Described by someone on IMDB as a Japanese adaptation of On The Road, Pale Flower follows Muraki as he drifts through the illegal gambling halls of Tokyo, desperately trying to find a way to feel alive. It is here that he stumbles upon a beautiful rich woman Saeko, the pale flower of the title, who is suffering from a similar existential malaise, and together they embark upon a mission to restore their senses through racing sports-cars on empty night highways, high-stakes gambling, passionless sex and, for Saeko, hard drugs. It is this latter diversion that comes between them, taking Saeko to a place Muraki will not follow and making her beholden to a ruthless junkie who occupies the edge of the frame as an enigmatic presence throughout the film, callously observing the gambling slumped against the wall in a stoned stupor. For Muraki he is merely a disgusting, cowardly dope addict, but his illusive nature represents something more sinister; the allure of self-destruction that Saeko succumbs to out of ennui.
The breathtakingly polished black and white cinematography (provided by Masao Kosugi) provides further evidence that Japanese filmmakers of this period had absolutely mastered the art of film aesthetics in a way never seen before or since. Its tight scope compositions evoke a wonderful atmosphere of gloom, which is perfectly suited to expressing the stifling world of the Yakuza. The evocation of mood is helped immensely by composer Toru Takemitsu, whose modernist compositions also graced the work of Hiroshi Teshigahara (Woman of the Dunes). But apart from being an utterly perfect example of its genre, the existential gangster film, and an aesthetic triumph, Shinoda’s film, as always, provides a brilliant commentary on the changing values in Japanese society by using the enclosed world of the gangster as an extreme microcosm of wider social transitions.
The film concerns itself with the shift of values that was concurrent with the emergence of the new sixties generation, here presented as alienated and nihilistic. This is particularly apparent in the attitudes of the aging gang leaders who are desperate to hold on to their hard won power in the face of ambitious newcomers and the fatalistic attitude of Muraki, a child of the post war years, who despite having only just been released from prison puts himself forward for the job of assassinating Imai without a thought for himself.

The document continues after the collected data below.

-- ==== Sys2Proof/Machine/Flags.lean ====
section
/-!
DEFINITION. Floating-point numbers and their exception flags: the formats of R33, decoding, one rounding for every mode
(R42 to R46), the operations of R36 and R154, and the conversions of R50 to R52. Every value is exact until it is
rounded once.
-/

namespace Sys2Proof.Machine

/-- A floating-point format (R33): exponent and fraction bits, bias, and whether it has infinities. -/
structure FloatFmt where
  ebits : Nat
  mbits : Nat
  bias : Nat
  hasInf : Bool := true
  deriving DecidableEq, Repr

/-- FP32 (R33). -/
def fp32 : FloatFmt := { ebits := 8, mbits := 23, bias := 127 }
/-- BF16 (R33). -/
def bf16 : FloatFmt := { ebits := 8, mbits := 7, bias := 127 }
/-- FP16 (R33). -/
def fp16 : FloatFmt := { ebits := 5, mbits := 10, bias := 15 }
/-- FP8 E4M3 (R33). -/
def e4m3 : FloatFmt := { ebits := 4, mbits := 3, bias := 7, hasInf := false }
/-- FP8 E5M2 (R33). -/
def e5m2 : FloatFmt := { ebits := 5, mbits := 2, bias := 15 }

/-- The format that an element code of VFP names (R153). -/
def fmtOf : FpFmt → FloatFmt
  | .f32 => fp32 | .bf16 => bf16 | .f16 => fp16

/-- Bits of a format. -/
def FloatFmt.width (f : FloatFmt) : Nat := 1 + f.ebits + f.mbits

/-- The flags of an operation: NV, OF, UF, NX (R47). -/
abbrev FFlags := BitVec 4
/-- Invalid operation. -/
def flagNV : FFlags := 8
/-- Overflow. -/
def flagOF : FFlags := 4
/-- Underflow. -/
def flagUF : FFlags := 2
/-- Inexact. -/
def flagNX : FFlags := 1

/-- A value with the flags that making it sets. -/
abbrev Flagged (α : Type) := α × FFlags

/-- The value of an encoding: a NaN, an infinity, a zero, or m × 2^e with m ≠ 0. -/
inductive Fp where
  | nan (signalling : Bool)
  | inf (neg : Bool)
  | zero (neg : Bool)
  | fin (m : Int) (e : Int)
  deriving DecidableEq, Repr

/-- The value of an encoding of a format (R33, R35). -/
def Fp.decode (f : FloatFmt) (v : Nat) : Fp :=
  let neg := v / 2 ^ (f.ebits + f.mbits) % 2 == 1
  let ex := v / 2 ^ f.mbits % 2 ^ f.ebits
  let fr := v % 2 ^ f.mbits
  let top := 2 ^ f.ebits - 1
  let sgn (m : Nat) : Int := if neg then -(m : Int) else m
  if ex = top ∧ f.hasInf ∧ fr = 0 then .inf neg
  else if ex = top ∧ f.hasInf then .nan (fr / 2 ^ (f.mbits - 1) == 0)
  else if ex = top ∧ fr = 2 ^ f.mbits - 1 then .nan false
  else if ex = 0 ∧ fr = 0 then .zero neg
  else if ex = 0 then .fin (sgn fr) (1 - (f.bias : Int) - f.mbits)
  else .fin (sgn (2 ^ f.mbits + fr)) ((ex : Int) - f.bias - f.mbits)

/-- The canonical quiet NaN of a format (R35). -/
def FloatFmt.nan (f : FloatFmt) : Nat :=
  if f.hasInf then (2 ^ f.ebits - 1) * 2 ^ f.mbits + 2 ^ (f.mbits - 1) else 2 ^ (f.ebits + f.mbits) - 1

/-- The sign bit of a format, in place. -/
def FloatFmt.sign (f : FloatFmt) (neg : Bool) : Nat := if neg then 2 ^ (f.ebits + f.mbits) else 0
/-- An infinity of a format that has one. -/
def FloatFmt.inf (f : FloatFmt) (neg : Bool) : Nat := f.sign neg + (2 ^ f.ebits - 1) * 2 ^ f.mbits
/-- The largest finite magnitude of a format as an encoding (R33). -/
def FloatFmt.maxBits (f : FloatFmt) : Nat :=
  if f.hasInf then (2 ^ f.ebits - 1) * 2 ^ f.mbits - 1 else 2 ^ (f.ebits + f.mbits) - 2

/-- The exponent of the unit of the subnormal numbers of a format. -/
def FloatFmt.qmin (f : FloatFmt) : Int := 1 - (f.bias : Int) - f.mbits

/-- Whether the magnitude lo + rem ÷ 2^d, between the neighbours lo and lo + 1, is rounded up (R42, R45). r is SR's draw. -/
def roundsUp (mode : RoundMode) (r : Nat) (neg : Bool) (lo rem d : Nat) : Bool :=
  match mode with
  | .rne => decide (2 ^ d < 2 * rem) || (decide (2 * rem = 2 ^ d) && decide (lo % 2 = 1))
  | .rtz => false
  | .rdn => neg && decide (rem ≠ 0)
  | .rup => !neg && decide (rem ≠ 0)
  | .sr => decide (r < rem * 65536 / 2 ^ d)

/-- m × 2^e as a whole number of units 2^q, and whether the rounding is inexact. -/
def roundAt (mode : RoundMode) (r : Nat) (neg : Bool) (m : Nat) (e q : Int) : Nat × Bool :=
  if q ≤ e then (m * 2 ^ (e - q).toNat, false)
  else
    let d := (q - e).toNat
    let lo := m / 2 ^ d
    let rem := m % 2 ^ d
    (if roundsUp mode r neg lo rem d then lo + 1 else lo, decide (rem ≠ 0))

/-- What a result beyond the largest finite magnitude becomes (R44). -/
def overflowBits (f : FloatFmt) (mode : RoundMode) (neg : Bool) : Nat :=
  let big := f.sign neg + f.maxBits
  if !f.hasInf then big
  else match mode with
    | .rne => f.inf neg
    | .rtz => big
    | .rdn => if neg then f.inf true else big
    | .rup => if neg then big else f.inf false
    | .sr => f.inf neg

/-- (-1)^neg × m × 2^e, m ≠ 0, rounded once into a format, with its flags (R44, R46, R48). -/
def roundTo (f : FloatFmt) (mode : RoundMode) (r : Nat) (neg : Bool) (m : Nat) (e : Int) : Flagged Nat :=
  let lead := e + Nat.log2 m
  let qu := lead - f.mbits
  let q := if qu < f.qmin then f.qmin else qu
  let (n, inexact) := roundAt mode r neg m e q
  let enc := (q - f.qmin).toNat * 2 ^ f.mbits + n
  if f.maxBits < enc then (overflowBits f mode neg, flagOF ||| flagNX)
  else
    let nu := roundAt mode r neg m e qu
    let tiny := decide (qu < f.qmin) && decide (nu.1 < 2 ^ f.mbits * 2 ^ (f.qmin - qu).toNat)
    let fl : FFlags := (if inexact then flagNX else 0) ||| (if inexact && tiny then flagUF else 0)
    (f.sign neg + enc, fl)

/-- A value with an exact magnitude rounded into a format. -/
def Fp.round (f : FloatFmt) (mode : RoundMode) (r : Nat) : Fp → Flagged Nat
  | .nan s => (f.nan, if s then flagNV else 0)
  | .inf neg => if f.hasInf then (f.inf neg, 0) else (f.nan, flagNV)
  | .zero neg => (f.sign neg, 0)
  | .fin m e => roundTo f mode r (decide (m < 0)) m.natAbs e

/-- An exact number; exactly zero is +0. -/
def Fp.ofInt (m e : Int) : Fp := if m = 0 then .zero false else .fin m e

/-- m × 2^e in units of 2^q, for q ≤ e. -/
def scaleTo (m e q : Int) : Int := m * (2 ^ (e - q).toNat : Nat)

/-- The exact sum; an exact zero of numbers that are not both -0 is +0 (R36, RNE). -/
def Fp.add : Fp → Fp → Flagged Fp
  | .nan a, .nan b => (.nan false, if a || b then flagNV else 0)
  | .nan a, _ => (.nan false, if a then flagNV else 0)
  | _, .nan b => (.nan false, if b then flagNV else 0)
  | .inf a, .inf b => if a = b then (.inf a, 0) else (.nan false, flagNV)
  | .inf a, _ => (.inf a, 0)
  | _, .inf b => (.inf b, 0)
  | .zero a, .zero b => (.zero (a && b), 0)
  | .zero _, y => (y, 0)
  | x, .zero _ => (x, 0)
  | .fin m e, .fin m' e' =>
    let q := if e < e' then e else e'
    (Fp.ofInt (scaleTo m e q + scaleTo m' e' q) q, 0)

/-- The value with its sign inverted. -/
def Fp.neg : Fp → Fp
  | .nan s => .nan s
  | .inf a => .inf !a
  | .zero a => .zero !a
  | .fin m e => .fin (-m) e

/-- Whether a value's sign is negative. -/
def Fp.isNeg : Fp → Bool
  | .nan _ => false
  | .inf a => a
  | .zero a => a
  | .fin m _ => decide (m < 0)

/-- The exact product (R36); 0 × ∞ is a NaN and sets NV. -/
def Fp.mul : Fp → Fp → Flagged Fp
  | .nan a, .nan b => (.nan false, if a || b then flagNV else 0)
  | .nan a, _ => (.nan false, if a then flagNV else 0)
  | _, .nan b => (.nan false, if b then flagNV else 0)
  | .inf _, .zero _ => (.nan false, flagNV)
  | .zero _, .inf _ => (.nan false, flagNV)
  | .inf a, y => (.inf (a != y.isNeg), 0)
  | x, .inf b => (.inf (x.isNeg != b), 0)
  | .zero a, y => (.zero (a != y.isNeg), 0)
  | x, .zero b => (.zero (x.isNeg != b), 0)
  | .fin m e, .fin m' e' => (.fin (m * m') (e + e'), 0)

/-- A quotient with 128 more bits than it needs, its last bit set when it is not exact. -/
def Fp.div : Fp → Fp → Flagged Fp
  | .nan a, .nan b => (.nan false, if a || b then flagNV else 0)
  | .nan a, _ => (.nan false, if a then flagNV else 0)
  | _, .nan b => (.nan false, if b then flagNV else 0)
  | .inf _, .inf _ => (.nan false, flagNV)
  | .zero _, .zero _ => (.nan false, flagNV)
  | .inf a, y => (.inf (a != y.isNeg), 0)
  | x, .inf b => (.zero (x.isNeg != b), 0)
  | .zero a, y => (.zero (a != y.isNeg), 0)
  | x, .zero b => (.inf (x.isNeg != b), 0)
  | .fin m e, .fin m' e' =>
    let s := 128 + Nat.log2 m'.natAbs
    let num := m.natAbs * 2 ^ s
    let q := num / m'.natAbs * 2 + (if num % m'.natAbs = 0 then 0 else 1)
    (.fin (if decide (m < 0) != decide (m' < 0) then -(q : Int) else q) (e - e' - s - 1), 0)

/-- The whole square root of a number below 4^n, bit by bit. -/
def isqrt : Nat → Nat → Nat
  | 0, _ => 0
  | n + 1, v =>
    let r := 2 * isqrt n (v / 4)
    if (r + 1) * (r + 1) ≤ v then r + 1 else r

/-- The square root (R154), its last bit set when it is not exact. -/
def Fp.sqrt : Fp → Flagged Fp
  | .nan s => (.nan false, if s then flagNV else 0)
  | .inf true => (.nan false, flagNV)
  | .inf false => (.inf false, 0)
  | .zero a => (.zero a, 0)
  | .fin m e =>
    if m < 0 then (.nan false, flagNV)
    else
      let odd := e % 2 = 1
      let v := m.natAbs * (if odd then 2 else 1) * 4 ^ 64
      let e' := (if odd then e - 1 else e) / 2 - 64
      let r := isqrt 128 v
      (.fin (2 * (r : Int) + (if r * r = v then 0 else 1)) (e' - 1), 0)

/-- ln 2 in units of 2^-320. -/
def ln2Fixed : Nat := 1480553391661173448385607439722553250922680800745876974795605978609098082859138712941075737848984

/-- Σ t^k ÷ k! for k from n down, in units of 2^-320: Horner's form of exp t. -/
def expSeries (t : Nat) : Nat → Nat → Nat
  | 0, acc => acc
  | n + 1, acc => expSeries t n (2 ^ 320 + t * acc / (2 ^ 320 * (n + 1)))

/-- 2^x for a finite x that is no integer, as m × 2^e with far more bits than any format holds; the last bit says that it is
not exact (R154; log 10). -/
def exp2Frac (n : Int) (frac : Nat) : Fp :=
  let t := frac * ln2Fixed / 2 ^ 320
  .fin (2 * (expSeries t 80 (2 ^ 320) : Int) + 1) (n - 321)

/-- 2^x (R154). Beyond any format's range the exponent stands for every larger one. -/
def Fp.exp2 : Fp → Flagged Fp
  | .nan s => (.nan false, if s then flagNV else 0)
  | .inf true => (.zero false, 0)
  | .inf false => (.inf false, 0)
  | .zero _ => (.fin 1 0, 0)
  | .fin m e =>
    let big : Bool := decide (2000 < e + Nat.log2 m.natAbs)
    if big || decide (0 ≤ e) then
      let n : Int := if big then (if m < 0 then -1000 else 1000) else m * (2 ^ e.toNat : Nat)
      (.fin 1 (if n < -1000 then -1000 else if 1000 < n then 1000 else n), 0)
    else
      let d := (-e).toNat
      let n := m / (2 ^ d : Nat)
      let fr := (m % (2 ^ d : Nat)).toNat
      if n < -1000 then (.fin 1 (-1000), 0)
      else if 1000 < n then (.fin 1 1000, 0)
      else if fr = 0 then (.fin 1 n, 0)
      else if d ≤ 320 then (exp2Frac n (fr * 2 ^ (320 - d)), 0)
      else (exp2Frac n (fr / 2 ^ (d - 320)), 0)

/-- The order of two numbers that are no NaN: negative, zero or positive as a is less, equal or greater; zeros are equal. -/
def Fp.cmp : Fp → Fp → Int
  | .inf a, .inf b => if a = b then 0 else if a then -1 else 1
  | .inf a, _ => if a then -1 else 1
  | _, .inf b => if b then 1 else -1
  | .fin m e, .fin m' e' =>
    let q := if e < e' then e else e'
    scaleTo m e q - scaleTo m' e' q
  | .fin m _, _ => m
  | _, .fin m _ => -m
  | _, _ => 0

/-- Whether a value is a NaN. -/
def Fp.isNan : Fp → Bool
  | .nan _ => true
  | _ => false
/-- Whether a value is a signalling NaN. -/
def Fp.isSnan : Fp → Bool
  | .nan s => s
  | _ => false

/-! ### Operations on encodings -/

/-- An operation of two operands, rounded once by RNE into the format, with the flags of both (R43, R153). -/
def fpBin (op : Fp → Fp → Flagged Fp) (f : FloatFmt) (a b : Nat) : Flagged Nat :=
  let (x, fl) := op (Fp.decode f a) (Fp.decode f b)
  let (v, fl') := x.round f .rne 0
  (v, fl ||| fl')

/-- An operation of one operand (R153). -/
def fpUn (op : Fp → Flagged Fp) (f : FloatFmt) (a : Nat) : Flagged Nat :=
  let (x, fl) := op (Fp.decode f a)
  let (v, fl') := x.round f .rne 0
  (v, fl ||| fl')

/-- a + b (R153). -/
def fpAdd (f : FloatFmt) (a b : Nat) : Flagged Nat := fpBin Fp.add f a b
/-- a - b (R153). -/
def fpSub (f : FloatFmt) (a b : Nat) : Flagged Nat := fpBin (fun x y => x.add y.neg) f a b
/-- a × b (R153). -/
def fpMul (f : FloatFmt) (a b : Nat) : Flagged Nat := fpBin Fp.mul f a b
/-- a ÷ b (R153). -/
def fpDiv (f : FloatFmt) (a b : Nat) : Flagged Nat := fpBin Fp.div f a b
/-- c + a × b with one rounding; 0 × ∞ sets NV whatever c (R36, R153). -/
def fpFma (f : FloatFmt) (c a b : Nat) : Flagged Nat :=
  let (p, fl) := (Fp.decode f a).mul (Fp.decode f b)
  let (x, fl') := (Fp.decode f c).add p
  let (v, fl'') := x.round f .rne 0
  (v, fl ||| fl' ||| fl'')

/-- Whether a is less than b where -0 counts as less than +0 (R154). -/
def fpLess (f : FloatFmt) (a b : Nat) : Bool :=
  let x := Fp.decode f a
  let y := Fp.decode f b
  let c := x.cmp y
  decide (c < 0) || (decide (c = 0) && x.isNeg && !y.isNeg)

/-- VFMIN and VFMAX (R154); pick tells whether the first operand is the result. -/
def fpPick (pick : FloatFmt → Nat → Nat → Bool) (f : FloatFmt) (a b : Nat) : Flagged Nat :=
  let x := Fp.decode f a
  let y := Fp.decode f b
  let fl := if x.isSnan || y.isSnan then flagNV else 0
  if x.isNan && y.isNan then (f.nan, fl)
  else if x.isNan then (b, fl)
  else if y.isNan then (a, fl)
  else (if pick f a b then a else b, fl)

/-- VFMIN (R154). -/
def fpMin (f : FloatFmt) (a b : Nat) : Flagged Nat := fpPick fpLess f a b
/-- VFMAX (R154). -/
def fpMax (f : FloatFmt) (a b : Nat) : Flagged Nat := fpPick (fun f a b => fpLess f b a) f a b

/-- |a| with a sign; a NaN gives the canonical NaN, and NV when it is signalling (R154). -/
def fpSign (f : FloatFmt) (neg : Bool) (a : Nat) : Flagged Nat :=
  match Fp.decode f a with
  | .nan s => (f.nan, if s then flagNV else 0)
  | _ => (f.sign neg + a % 2 ^ (f.ebits + f.mbits), 0)

/-- The sign bit of an encoding. -/
def fpSignBit (f : FloatFmt) (a : Nat) : Bool := a / 2 ^ (f.ebits + f.mbits) % 2 == 1

/-- Converts between floating-point formats (R50). -/
def fpConvert (src dst : FloatFmt) (mode : RoundMode) (r a : Nat) : Flagged Nat := (Fp.decode src a).round dst mode r

/-- Converts an integer to a format (R52). -/
def fpOfInt (dst : FloatFmt) (mode : RoundMode) (r : Nat) (v : Int) : Flagged Nat := (Fp.ofInt v 0).round dst mode r

/-- Converts a number to an integer between lo and hi (R51). -/
def fpToInt (src : FloatFmt) (lo hi : Int) (mode : RoundMode) (r a : Nat) : Flagged Int :=
  match Fp.decode src a with
  | .nan _ => (0, flagNV)
  | .inf neg => (if neg then lo else hi, flagNV)
  | .zero _ => (0, 0)
  | .fin m e =>
    let (n, inexact) := roundAt mode r (decide (m < 0)) m.natAbs e 0
    let v : Int := if m < 0 then -(n : Int) else n
    if hi < v then (hi, flagNV) else if v < lo then (lo, flagNV)
    else (v, if inexact then flagNX else 0)

/-- rne of an exact number into a format, flags dropped (R41, R48, R294). -/
def rneBits (f : FloatFmt) (x : Fp) : Nat := (x.round f .rne 0).1

end Sys2Proof.Machine
end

This scene, set to an elegiac choral piece (by Britten?), is utterly devastating in its violent emotional intensity. It is seen through the eyes of Saeko, who Muraki invites along as a witness, promising that the act of murder is the greatest kick, but the look on his face afterwards tells another story. The film ends with Muraki behind bars yet again, and it is here that he learns of the death of Saeko at the hands of her dealer. As the prison gates close irrevocably behind him the film ends with his voice over, commenting that without Saeko life has no meaning. A realisation of love that reverses the statement he makes at the very opening of the film about the worthlessness of human life, but a realisation that has come too late…
Shinoda’s film, like Takeshi Kitano’s superb Yakuza films, is also sophisticated enough to contain a critique of the genre without ever rejecting it outright. Thus, whilst they are planning the assassination of Imai, the doom laden and tense atmosphere is broken by a phone call. When one of the gang elders picks up the phone there is a brief pause before he states irritably that ‘this ‘aint no beauty parlour!’ The emergent fashion oriented consumer society here breaks into the traditional world of the Yakuza in a moment of wonderful irrationality and flagrant abuse of the film’s tone. In spite of these undermining moments Shinoda’s film has a stifling coherence and linear progression that is wholly appropriate to the subject, but completely different to the stylistic excess of his other masterpiece Assassination, made just after Pale Flower also in 1964, which was a daring and unlikely fusion of Yojimbo and Citizen Kane. In that film Shinoda transports his theme of existential angst to the genre of the Samurai film, utilising the setting of the Edo period to evoke the lack of certainty in the post war period, when American values were infiltrating society and the emperor was forced to denounce his divine status. These issues are explored through the character of a sword for hire, who plays the opposed camps of the Tokugawa Shogunate’s ‘Free Samurai Army’ and the emperor worshippers against one another, to the point that his own identity became utterly unfathomable to both the audience and himself, as well as the assassin employed by the shogun. Shinoda finally arrives at his nihilistic realisation that “a man should live anyway he wants. What else is there?” a statement that seems to act as an ironic counterpoint to Muraki’s position, tethered as he is by loyalty to his gang over life itself, which to him is nothing more than a pale flower.